A: We are already seeing a gradual revival in borrower confidence – lower interest rates are easing repayment burdens, improving affordability and strengthening the credit cycle.
Three clear trends are emerging: a stronger demand for SME and business expansion loans, in manufacturing, agriculture value chains and trading; improved asset quality as household cash flows stabilise; and a gradual increase in consumer credit demand especially in leasing, personal finance and housing related credit.
While sentiment is improving, borrowers remain cautious, and institutions must ensure that growth remains responsible, data driven and risk controlled.
Q: Are there specific asset segments or industries where you expect higher growth – or higher risk – over the next few years?
A: We expect higher growth in several key asset segments. MSME and working capital loans will expand as the economy recovers with a strong demand from tourism, export linked industries and minor agriculture – all core segments for NBFIs.
Leasing is also poised for growth, given that it represents around 41 percent of licensed finance companies’ assets, supported by pent up demand for vehicles and machinery, following easing import restrictions and broader economic stabilisation.
Green and sustainable finance will accelerate under the Sustainable Finance Roadmap 2.0, which targets US$ 1 billion in green MSME loans by 2028. This aligns with the national goal of achieving 70 percent renewable energy by 2030.
However, some segments carry higher risks.
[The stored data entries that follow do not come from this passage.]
/-- One tile goes to a beam (R72). -/
def State.assignTile (s : State) (j : Job) (layer : Nat) (a : Assign) (t : PlanTile) : Assign :=
  let cands := allBeams.filter fun b => s.eligible layer b t.ent.ix t.ent.iy
  let fin_ (b : Nat) : Rat := (a.load.getD b 0 + t.w * s.paceOf b) / s.capOf b
  match cands with
  | [] => a
  | c0 :: _ =>
    let best := cands.foldl (fun m b => min m (fin_ b)) (fin_ c0)
    let near := cands.filter fun b => decide (fin_ b ≤ best + (s.pl.policy.balTol : Rat))
    let ctr := j.desc.tileCentre t.ent.ix t.ent.iy
    let ws := near.map fun b => (b, match j.fields.getD b none with | some f => margin f.verts ctr | none => 0)
    let pick := (patternPick j.desc.seed layer t.ent.ix t.ent.iy ws).getD (near.headD c0)
    { load := a.load.set pick (a.load.getD pick 0 + t.w * s.paceOf pick), out := (t, pick) :: a.out }

/-- Two tiles share an edge. -/
def shareEdge (a b : DirEnt) : Bool :=
  (a.ix == b.ix && (a.iy == b.iy + 1 || b.iy == a.iy + 1)) || (a.iy == b.iy && (a.ix == b.ix + 1 || b.ix == a.ix + 1))

/-- A tile with its predicted exposure window. -/
structure Window where
  tile : PlanTile
  t0 : Nat
  t1 : Nat
  deriving DecidableEq, Repr

/-- Windows of a beam's list from the accumulated start. -/
def windows (pace : Rat) (start : Nat) : List PlanTile → List Window
  | [] => []
  | t :: l => ⟨t, start, start + predBeats t.ent.est pace⟩ :: windows pace (start + predBeats t.ent.est pace) l

/-- The window has a predicted conflict with another beam's windows (R74). -/
def conflictWith (d : JobDesc) (others : List Window) (w : Window) : Bool :=
  d.plumeLen != 0 && others.any fun o =>
    decide (o.t0 < w.t1) && decide (w.t0 < o.t1)
      && d.wedge.tilesConflict (d.origin w.tile.ent.ix w.tile.ent.iy) (d.origin o.tile.ent.ix o.tile.ent.iy) (tileSide d.tsc)

/-- The pass of swaps of R73 over a beam's list of one strip; fuel is the list's length. -/
def swapPass (d : JobDesc) (pace : Rat) (others : List Window) : Nat → Nat → List PlanTile → List PlanTile
  | 0, _, l => l
  | n + 1, start, l =>
    match l with
    | a :: b :: c :: rest =>
      let dense (t : PlanTile) : Bool := decide (3 ≤ t.ent.cover)
      let ta := start + predBeats a.ent.est pace
      let wb : Window := ⟨b, ta, ta + predBeats b.ent.est pace⟩
      let wc' : Window := ⟨c, ta, ta + predBeats c.ent.est pace⟩
      let wb' : Window := ⟨b, wc'.t1, wc'.t1 + predBeats b.ent.est pace⟩
      let swap1 := dense a && dense b && shareEdge a.ent b.ent && !shareEdge c.ent a.ent
      let swap2 := conflictWith d others wb && !conflictWith d others wc' && !conflictWith d others wb'
      if swap1 || swap2 then a :: swapPass d pace others n ta (c :: b :: rest)
      else a :: swapPass d pace others n ta (b :: c :: rest)
    | _ => l

/-- The order of R73 before the swaps: downstream first, ties by (IY, IX). -/
def gasOrder (d : JobDesc) (l : List PlanTile) : List PlanTile :=
  let proj (t : PlanTile) : Int := let c := d.tileCentre t.ent.ix t.ent.iy; c.1 * d.gasDx + c.2 * d.gasDy
  sortBy (fun a b => decide (proj b < proj a) || (proj a == proj b && decide (a.ent.key < b.ent.key))) l

/-- The plan of a layer (R72 to R74) on the present state: per beam its entries in order, and the tiles assigned. LSLOT and the
id are filled in when the layer starts and when the id is drawn. -/
def State.buildPlan (s : State) (j : Job) (l : Layer) : List (List Entry) × Nat :=
  let tiles := (List.range l.dirCount).filterMap fun i =>
    let e := s.dirEnt l i
    if s.dirCrcOk l i && e.cover != 0 then some (⟨i, e, tileStrip j.desc l e.ix e.iy, (e.est : Rat) * kCover e.cover⟩ : PlanTile)
    else none
  let strips := List.range (stripCount j.desc l)
  let asg := strips.foldl (fun (a : Assign) k =>
    (sortBy (fun (x y : PlanTile) => decide (y.w < x.w) || (x.w == y.w && decide (x.ent.key < y.ent.key)))
      (tiles.filter fun t => t.strip == k)).foldl (s.assignTile j l.num) a) ⟨List.replicate 16 0, []⟩
  let out := asg.out.reverse
  -- per strip the lists of all beams in gas order, then the swaps, beams in increasing order
  let step (acc : List (List PlanTile) × List Nat) (k : Nat) : List (List PlanTile) × List Nat :=
    let base := allBeams.map fun b => gasOrder j.desc ((out.filter fun p => p.2 == b && p.1.strip == k).map Prod.fst)
    let swapped := allBeams.foldl (fun (ls : List (List PlanTile)) b =>
      let others := (allBeams.filter (· != b)).flatMap fun c => windows (s.paceOf c) (acc.2.getD c 0) (ls.getD c [])
      let l' := ls.getD b []
      ls.set b (swapPass j.desc (s.paceOf b) others l'.length (acc.2.getD b 0) l')) base
    ((List.range 16).map (fun b => acc.1.getD b [] ++ swapped.getD b []),
     (List.range 16).map (fun b => acc.2.getD b 0 + ((swapped.getD b []).map fun t => predBeats t.ent.est (s.paceOf b)).sum))
  let lists := (strips.foldl step (List.replicate 16 [], List.replicate 16 0)).1
  (allBeams.map fun b => (lists.getD b []).map fun t =>
      { ix := t.ent.ix, iy := t.ent.iy, id := 0, strip := t.strip, lslot := 0, pass := 0, startRec := 0, dirIndex := t.idx,
        pred := predBeats t.ent.est (s.paceOf b), resume := none },
   out.length)

/-! ### Instar ids -/

/-- The id is still in a live set, speculative, or tags an entry anywhere (R6). -/
def State.idInUse (s : State) (id : Nat) : Bool :=
  ([s.pl.slot0, s.pl.slot1].any fun x => match x with | some y => y.live.contains id | none => false)
    || (match s.pl.spec with | some x => x.id == id | none => false)
    || s.pl.dying == some id || s.pl.purge.contains id || s.pl.preps.any (fun p => p.id == some id)
    || allBeams.any fun b => ((s.beam b).queued.any fun e => e.id == id) || ((s.beam b).runs.any fun r => r.entry.id == id)

/-- The next id after `last` in the order 0x01 to 0xFF that is not in use (R6). -/
def State.nextIdGo (s : State) : Nat → Nat → Nat
  | 0, last => last % 255 + 1
  | n + 1, last => let c := last % 255 + 1; if s.idInUse c then s.nextIdGo n c else c

/-- Draws an id. -/
def State.drawId (s : State) : State × Nat :=
  let id := s.nextIdGo 254 s.pl.lastId
  ({ s with pl := { s.pl with lastId := id } }, id)

/-! ### Speculation (R84 to R88) -/

/-- The next layer: sealed, not started, lowest LAYER_NUM. -/
def State.nextLayer (s : State) : Option Layer :=
  match s.job with
  | some j => j.layers.head?
  | none => none

/-- The speculative instar is retired (R85): its id is dead from the next edge; a new build follows. -/
def State.retireSpec (s : State) (cause : Nat) : State :=
  match s.pl.spec with
  | some x =>
    let s := s.event 0x302 [x.id + cause * 2 ^ 8, x.layer]
    { s with pl := { s.pl with spec := none, dying := some x.id, wantBuild := true, discards := s.pl.discards + 1 } }
  | none => s
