-- ==== Sys2Proof/Machine/Beat.lean ====
section
/-! DEFINITION. The beat edge (R22, R26): the changes that fall due in the order of Table 1-7, then the beat-attached work of Table 1-6
with the resolutions of Table 1-8. -/

namespace Sys2Proof.Machine

/-- The edge mark of the next beat (R22): the counter moves to the first cycle at which disciplined time has reached it; where time is past
later edges already the edge is that of the beat time lies in. Answers the state and the number of the beat that opens. -/
def State.edgeMark (s : State) : State × Nat :=
  let c := counterAt s.tb.off s.tb.rate (edgeTime s.tb.nextBeat)
  let s := s.tick (c - s.tb.cnt)
  let m := max s.tb.nextBeat (beatOf s.time)
  ({ s with tb := { s.tb with beat := m, nextBeat := m + 1, edgeCnt := s.tb.cnt } }, m)

/-! ### Steps 2 and 3 -/

/-- A layer whose strip 0 is released at this edge (R82, R83), late where it fell due at an earlier one. -/
def State.startLayer (s : State) (l : Layer) (n : Nat) (x : Spec) (m : Nat) (due : Option Nat) : State :=
  let s := s.layerCommit l n x m
  match due, s.job with
  | some d, some j => (s.event 0x102 [l.num, min (m - d) (2 ^ 32 - 1)]).releasePassed j l n
  | _, _ => s

/-- Steps 2 and 3 of edge m: the strip actions latched in the beat before, a layer start that is due, strips whose work is done, layers and
recoats that end (R94, R97, R99). -/
def State.stripEdge (s : State) (m : Nat) : State :=
  let acts := s.pl.ax0Pend
  let due := s.pl.recoat.dueBeat
  let s := s.updPl fun p => { p with ax0Pend := [] }
  let rel := acts.filter fun a => a.1 == 0
  let first := rel.any fun a => a.2.1 == 2
  let later := if s.pl.ax0Hold then [] else rel.filter fun a => a.2.1 != 2
  let start := if first || due.isSome then s.startable else none
  let s := match start with | some (j, l, _, _) => s.layerLand j l | none => s
  let s := if start.isSome || !later.isEmpty then s.landStrip else s
  let s := s.closeDone
  let s := match start with
    | some (_, l, n, x) => s.startLayer l n x m due
    | none => if first && due.isNone then s.updPl fun p => { p with recoat := { p.recoat with dueBeat := some m } } else s
  let s := later.foldl (fun (s : State) a => s.releaseStrip a.2.1 a.2.2) s
  let s := (acts.filter fun a => a.1 == 1).foldl (fun (s : State) a => s.holdStrip m a.2.1 a.2.2) s
  let s := (acts.filter fun a => a.1 == 2).foldl (fun (s : State) a => s.closeCrossing m a.2.1 a.2.2) s
  let s := (s.finishLayers m).recoatEnd
  if start.isSome || !later.isEmpty then s.startRefresh else s

/-! ### Step 4 -/

/-- Ids retired in the beat before are dead; those that died an edge ago are purged (R85); the build that follows a retirement starts. -/
def State.instarEdge (s : State) : State :=
  let s := s.updPl fun p => { p with purge := p.dying.toList, dying := none }
  if s.pl.wantBuild then s.tryBuild else s

/-! ### Step 7 -/

/-- The unit of a missed item is in service. -/
def State.missServed (s : State) (x : Missed) : Bool :=
  match x.item with
  | .compare => decide (x.unit.val < 4) && s.axisMode x.unit.val != 0 && !(s.axis x.unit.val).suspended
  | .upstream => (s.beam x.unit.val).enabled
  | _ => (s.beam x.unit.val).st == .exposing

/-- The beat that ends for a beam: saturation (R156) and its failure criterion (R183, R186). -/
def State.loopEnd (s : State) (b old : Nat) : State :=
  let sat := (s.beam b).loop.satBeat
  let s := s.loopBeat b old
  if sat && decide (s.satLimit ≤ (s.beam b).loop.satRun) then s.failBeam b 0x23 3 false else s

/-- Work of a beam before the plume guard: strips that stopped, missed items that put its gate off, expansion. -/
def State.beamPlan (s : State) (b m : Nat) (missed : List Missed) : State :=
  let s := s.updBeam b fun z => z.cutRuns (edge16 (m + 1)) fun r => !s.accept r.entry
  let s := if missedOn missed .gate b || missedOn missed .emission b then s.gateOffBeat b (m + 1) else s
  let s := if missedOn missed .upstream b then s.upstreamMissed b (m - 1) else s
  ((s.styleFaults b m).expand b m).tilesDone b

/-- Work of a beam after it: the frame and the hand-off, strokes that end by themselves, housekeeping of the timeline. -/
def State.beamEmit (s : State) (b m : Nat) (missed : List Missed) : State :=
  let s := s.emitBeam b m missed
  let s := if missedOn missed .handoff b then s.updBeam b fun z => { z with hand := Handoff.none m } else s
  let s := ((s.endShort b false).dropHeld b m).updBeam b fun z => z.prune (edge16 (m - 6))
  s.settleBeam b

/-- A beam opens its dark-offset window (R467): in a recoat, at a tile boundary with no acceptable head, once per recoat. -/
def State.pdWindow (s : State) (b m : Nat) : State :=
  let z := s.beam b
  let here := z.st == .idle || z.st == .exposing || z.st == .parked
  if s.pl.recoat.inProgress && here && !s.cal.taken.contains b && !s.calHolds b && z.openRun.isNone && decide (z.tEnd ≤ edge16 (m + 1))
      && (s.nextQueue b).isNone then
    { s with cal := { s.cal with windows := s.cal.windows ++ [(b, m)], taken := s.cal.taken ++ [b] } }
  else s

/-- A SAT_LIMIT that waited for this edge applies (R186). -/
def State.satEdge (s : State) : State :=
  match s.satNext with
  | some v => { s with satLimit := v, satNext := none }
  | none => s

/-- Beat-attached work that starts at edge m (Table 1-6), with the missed items of the beat that opens. -/
def State.beatWork (s : State) (old m : Nat) (missed : List Missed) : State :=
  let s := allBeams.foldl (fun (s : State) b => s.loopEnd b old) s
  let s := s.satEdge
  let missed := missed.filter s.missServed
  let s := s.compareEval m missed
  let s := missed.foldl (fun (s : State) x => s.overrun m x) s
  let s := s.calPowerEdge
  let s := allBeams.foldl (fun (s : State) b => s.beamPlan b m missed) s
  let s := (s.plumeGuard m missed).contacts m (m + 2)
  let s := allBeams.foldl (fun (s : State) b => s.beamEmit b m missed) s
  let s := allBeams.foldl (fun (s : State) b => s.pdWindow b m) s
  let s := s.digestSend m
  let s := [0, 1, 2, 3].foldl (fun (s : State) w => (s.camBeat w m).1) s
  ((s.ssiFrames m).progsEdge m).exchangeStart m

/-- The edge of a beat: Table 1-7. -/
def State.beatEdge (s : State) (missed : List Missed) : State :=
  if !s.pw.core || s.pw.inReset then s
  else
    let old := s.tb.beat
    let (s, m) := s.drawIds.edgeMark
    let s := (s.stripEdge m).instarEdge
    let s := ((s.landBeat s.tb.edgeCnt).calTrimsEdge).planSlots
    let s := (s.axisLatch m).recoatMarks
    let s := s.beatWork old m missed
    (s.recoatWatch.recoatReorder).chooseState

end Sys2Proof.Machine
end

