-- ==== Sys2Proof/Machine/LedgerCmds.lean ====
section
/-! DEFINITION. The commands of the tile ledger and the flight digests (R190 to R200, R366). -/

namespace Sys2Proof.Machine

/-- The words of a message. -/
def natWords (ws : List Word) : List Nat := ws.map BitVec.toNat

/-- LEDGER_CLAIM_SEND (R194). -/
def execLedgerClaimSend (dt : Nat) (s : State) : Host.Outcome State Fault Refusal := runUp dt s State.claimSend
/-- LEDGER_CLAIM (R195). -/
def execLedgerClaim (dt : Nat) (src : Fin 64) (ws : List Word) (s : State) : Host.Outcome State Fault Refusal :=
  runUp dt s fun s => s.claimIn src.val (natWords ws)
/-- LEDGER_VERDICT_ISSUE (R195). -/
def execLedgerVerdictIssue (dt : Nat) (s : State) : Host.Outcome State Fault Refusal := runUp dt s State.verdictIssue
/-- LEDGER_VERDICT (R196). -/
def execLedgerVerdict (dt : Nat) (src : Fin 64) (ws : List Word) (s : State) : Host.Outcome State Fault Refusal :=
  runUp dt s fun s => s.verdictIn src.val (natWords ws)
/-- LEDGER_VERDICT_TIMEOUT (R196). -/
def execLedgerVerdictTimeout (dt : Nat) (arbiter : Fin 64) (s : State) : Host.Outcome State Fault Refusal :=
  runUp dt s fun s => s.verdictTimeout arbiter.val
/-- LEDGER_OFFER (R197). -/
def execLedgerOffer (dt : Nat) (src : Fin 64) (ws : List Word) (s : State) : Host.Outcome State Fault Refusal :=
  runUp dt s fun s => s.offerIn src.val (natWords ws)
/-- LEDGER_ACCEPT (R197). -/
def execLedgerAccept (dt : Nat) (src : Fin 64) (ws : List Word) (s : State) : Host.Outcome State Fault Refusal :=
  runUp dt s fun s => s.offerAnswer src.val (natWords ws) true
/-- LEDGER_DECLINE (R197). -/
def execLedgerDecline (dt : Nat) (src : Fin 64) (ws : List Word) (s : State) : Host.Outcome State Fault Refusal :=
  runUp dt s fun s => s.offerAnswer src.val (natWords ws) false
/-- LEDGER_TRANSFER (R197). -/
def execLedgerTransfer (dt : Nat) (src : Fin 64) (ws : List Word) (s : State) : Host.Outcome State Fault Refusal :=
  runUp dt s fun s => s.transferIn src.val (natWords ws)
/-- LEDGER_TAKEN (R197). -/
def execLedgerTaken (dt : Nat) (src : Fin 64) (ws : List Word) (s : State) : Host.Outcome State Fault Refusal :=
  runUp dt s fun s => s.takenIn src.val (natWords ws)
/-- LEDGER_OFFER_TIMEOUT (R197). -/
def execLedgerOfferTimeout (dt : Nat) (s : State) : Host.Outcome State Fault Refusal := runUp dt s State.offerTimeout
/-- FLIGHT_DIGEST (R198, R199, R366). -/
def execFlightDigest (dt : Nat) (port : Fin 4) (node : Fin 64) (beat : BitVec 24) (crc : BitVec 16) (ws : List Word) (s : State) :
    Host.Outcome State Fault Refusal :=
  runUp dt s fun s => s.digestIn port.val node.val beat.toNat crc.toNat (natWords ws)

end Sys2Proof.Machine
end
Pawning and gold backed lending continue to grow in volume, reflecting household stress and potential exposure to vulnerabilities from gold price volatility or recovery challenges.
Unsecured personal loans also remain sensitive with the risk of overextending consumer credit as demand picks up, requiring NBFIs to maintain strict underwriting standards. The evolving EV market will add both growth potential and risk, requiring careful monitoring as policies and consumer adoption patterns develop.
Prudent institutions will need to balance growth opportunities with strong risk assessment, sector level vigilance and responsible credit expansion.